→ Exercise prompt: Where the records below reach the line containing "-- ==== Sys2Proof/Tests/Slice0.lean", start transcribing, and end with the line containing "theorem smoke_isPort : (Instr.perstAssert", exactly and with nothing else added.
________________________________________
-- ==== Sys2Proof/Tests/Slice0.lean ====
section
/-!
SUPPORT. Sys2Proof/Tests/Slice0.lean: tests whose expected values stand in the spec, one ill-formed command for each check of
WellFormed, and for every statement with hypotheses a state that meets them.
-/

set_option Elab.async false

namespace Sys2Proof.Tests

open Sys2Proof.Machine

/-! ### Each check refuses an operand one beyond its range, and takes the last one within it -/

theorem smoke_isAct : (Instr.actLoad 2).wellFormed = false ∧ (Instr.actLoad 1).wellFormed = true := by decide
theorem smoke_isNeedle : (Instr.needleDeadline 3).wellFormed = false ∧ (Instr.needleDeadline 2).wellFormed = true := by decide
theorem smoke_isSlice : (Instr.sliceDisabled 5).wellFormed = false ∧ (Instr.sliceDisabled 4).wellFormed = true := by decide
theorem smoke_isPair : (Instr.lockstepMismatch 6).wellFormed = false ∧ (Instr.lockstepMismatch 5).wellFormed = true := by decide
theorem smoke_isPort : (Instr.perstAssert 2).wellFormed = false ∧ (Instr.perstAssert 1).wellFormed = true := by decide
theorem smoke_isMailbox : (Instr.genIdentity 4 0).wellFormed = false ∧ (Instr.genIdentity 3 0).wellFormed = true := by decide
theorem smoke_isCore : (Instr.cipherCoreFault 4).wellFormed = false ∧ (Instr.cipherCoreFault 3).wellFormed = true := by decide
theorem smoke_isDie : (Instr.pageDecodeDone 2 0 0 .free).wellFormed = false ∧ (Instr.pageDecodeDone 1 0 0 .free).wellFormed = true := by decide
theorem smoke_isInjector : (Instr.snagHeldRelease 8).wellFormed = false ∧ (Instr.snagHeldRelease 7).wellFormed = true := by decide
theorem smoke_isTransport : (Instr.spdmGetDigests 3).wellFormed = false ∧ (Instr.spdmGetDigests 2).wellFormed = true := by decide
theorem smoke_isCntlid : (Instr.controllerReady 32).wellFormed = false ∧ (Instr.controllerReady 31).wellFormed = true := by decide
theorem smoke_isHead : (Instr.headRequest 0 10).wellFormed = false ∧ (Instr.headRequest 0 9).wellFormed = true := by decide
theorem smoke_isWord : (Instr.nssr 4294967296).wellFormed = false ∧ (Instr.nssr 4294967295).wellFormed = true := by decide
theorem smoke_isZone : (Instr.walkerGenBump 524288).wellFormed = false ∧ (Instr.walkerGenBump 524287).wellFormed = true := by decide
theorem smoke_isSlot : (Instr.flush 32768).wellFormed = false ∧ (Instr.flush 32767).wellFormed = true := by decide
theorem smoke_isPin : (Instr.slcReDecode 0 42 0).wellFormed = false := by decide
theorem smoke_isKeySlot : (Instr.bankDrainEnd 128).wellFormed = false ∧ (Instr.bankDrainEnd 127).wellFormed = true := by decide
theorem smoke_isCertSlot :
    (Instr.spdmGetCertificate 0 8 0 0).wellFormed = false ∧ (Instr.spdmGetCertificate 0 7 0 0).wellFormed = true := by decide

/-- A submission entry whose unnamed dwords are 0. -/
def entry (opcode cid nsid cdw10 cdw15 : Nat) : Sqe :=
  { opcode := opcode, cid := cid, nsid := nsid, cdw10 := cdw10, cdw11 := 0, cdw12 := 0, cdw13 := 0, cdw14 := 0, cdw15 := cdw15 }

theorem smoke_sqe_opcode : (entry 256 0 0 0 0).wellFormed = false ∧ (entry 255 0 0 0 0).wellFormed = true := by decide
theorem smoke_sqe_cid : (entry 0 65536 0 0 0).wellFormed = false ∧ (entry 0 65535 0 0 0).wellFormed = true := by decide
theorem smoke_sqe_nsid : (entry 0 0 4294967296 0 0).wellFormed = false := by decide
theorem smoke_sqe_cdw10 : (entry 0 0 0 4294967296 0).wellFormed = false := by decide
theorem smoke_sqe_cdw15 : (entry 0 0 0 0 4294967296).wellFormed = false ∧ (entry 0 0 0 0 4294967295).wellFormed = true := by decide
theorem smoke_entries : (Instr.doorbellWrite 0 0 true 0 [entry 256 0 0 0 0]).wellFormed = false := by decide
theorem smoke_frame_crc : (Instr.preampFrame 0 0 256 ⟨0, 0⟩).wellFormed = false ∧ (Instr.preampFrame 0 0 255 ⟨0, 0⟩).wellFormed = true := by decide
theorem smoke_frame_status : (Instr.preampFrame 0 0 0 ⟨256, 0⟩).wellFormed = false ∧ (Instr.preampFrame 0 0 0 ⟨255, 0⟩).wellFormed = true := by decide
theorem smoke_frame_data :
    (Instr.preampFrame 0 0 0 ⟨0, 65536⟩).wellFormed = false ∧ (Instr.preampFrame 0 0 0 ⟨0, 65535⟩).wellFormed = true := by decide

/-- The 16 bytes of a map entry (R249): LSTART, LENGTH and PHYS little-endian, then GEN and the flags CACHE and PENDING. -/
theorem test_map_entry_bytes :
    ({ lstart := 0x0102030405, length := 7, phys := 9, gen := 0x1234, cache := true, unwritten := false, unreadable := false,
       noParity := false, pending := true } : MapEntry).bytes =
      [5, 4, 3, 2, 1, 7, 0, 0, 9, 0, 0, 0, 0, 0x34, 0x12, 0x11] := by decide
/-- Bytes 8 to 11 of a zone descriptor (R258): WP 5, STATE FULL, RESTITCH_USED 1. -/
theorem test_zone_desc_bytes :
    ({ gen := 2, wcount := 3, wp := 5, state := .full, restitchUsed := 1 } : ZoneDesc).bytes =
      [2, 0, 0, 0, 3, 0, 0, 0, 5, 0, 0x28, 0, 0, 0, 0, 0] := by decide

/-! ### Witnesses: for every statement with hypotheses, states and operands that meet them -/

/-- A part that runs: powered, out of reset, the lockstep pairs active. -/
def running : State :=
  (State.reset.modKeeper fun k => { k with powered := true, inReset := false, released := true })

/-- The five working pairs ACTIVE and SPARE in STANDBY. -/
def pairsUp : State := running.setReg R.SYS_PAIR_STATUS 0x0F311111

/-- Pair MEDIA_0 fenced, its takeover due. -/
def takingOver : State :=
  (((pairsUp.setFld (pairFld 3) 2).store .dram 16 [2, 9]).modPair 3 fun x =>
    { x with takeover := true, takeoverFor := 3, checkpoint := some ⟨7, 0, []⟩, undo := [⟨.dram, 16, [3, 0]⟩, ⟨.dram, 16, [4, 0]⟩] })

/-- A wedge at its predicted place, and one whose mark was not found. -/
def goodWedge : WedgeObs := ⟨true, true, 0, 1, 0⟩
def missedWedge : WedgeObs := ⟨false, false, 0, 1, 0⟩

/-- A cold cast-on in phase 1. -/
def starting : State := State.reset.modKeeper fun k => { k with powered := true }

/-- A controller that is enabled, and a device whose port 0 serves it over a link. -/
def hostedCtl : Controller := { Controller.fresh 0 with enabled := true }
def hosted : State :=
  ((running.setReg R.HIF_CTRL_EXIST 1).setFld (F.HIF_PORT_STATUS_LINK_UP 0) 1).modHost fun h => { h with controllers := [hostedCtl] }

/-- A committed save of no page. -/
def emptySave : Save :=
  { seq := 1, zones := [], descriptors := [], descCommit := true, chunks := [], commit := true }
________________________________________
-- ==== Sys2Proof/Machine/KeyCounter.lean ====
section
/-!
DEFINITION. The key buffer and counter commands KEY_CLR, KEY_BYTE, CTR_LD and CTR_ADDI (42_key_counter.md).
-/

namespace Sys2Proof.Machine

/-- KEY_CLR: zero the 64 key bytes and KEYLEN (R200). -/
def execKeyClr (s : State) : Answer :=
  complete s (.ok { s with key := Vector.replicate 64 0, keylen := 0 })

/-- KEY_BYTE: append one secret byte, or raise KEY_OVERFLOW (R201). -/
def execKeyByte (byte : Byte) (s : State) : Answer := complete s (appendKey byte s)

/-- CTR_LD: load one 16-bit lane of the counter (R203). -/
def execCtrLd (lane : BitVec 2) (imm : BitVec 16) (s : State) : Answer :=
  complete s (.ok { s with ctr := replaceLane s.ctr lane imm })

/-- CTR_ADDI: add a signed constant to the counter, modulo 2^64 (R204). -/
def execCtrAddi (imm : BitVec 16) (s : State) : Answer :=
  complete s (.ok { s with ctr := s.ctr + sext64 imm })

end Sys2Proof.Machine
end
________________________________________
→ Answer:
-- ==== Sys2Proof/Tests/Slice0.lean ====
section
/-!
SUPPORT. Sys2Proof/Tests/Slice0.lean: tests whose expected values stand in the spec, one ill-formed command for each check of
WellFormed, and for every statement with hypotheses a state that meets them.
-/

set_option Elab.async false

namespace Sys2Proof.Tests

open Sys2Proof.Machine

/-! ### Each check refuses an operand one beyond its range, and takes the last one within it -/

theorem smoke_isAct : (Instr.actLoad 2).wellFormed = false ∧ (Instr.actLoad 1).wellFormed = true := by decide
theorem smoke_isNeedle : (Instr.needleDeadline 3).wellFormed = false ∧ (Instr.needleDeadline 2).wellFormed = true := by decide
theorem smoke_isSlice : (Instr.sliceDisabled 5).wellFormed = false ∧ (Instr.sliceDisabled 4).wellFormed = true := by decide
theorem smoke_isPair : (Instr.lockstepMismatch 6).wellFormed = false ∧ (Instr.lockstepMismatch 5).wellFormed = true := by decide
theorem smoke_isPort : (Instr.perstAssert 2).wellFormed = false ∧ (Instr.perstAssert 1).wellFormed = true := by decide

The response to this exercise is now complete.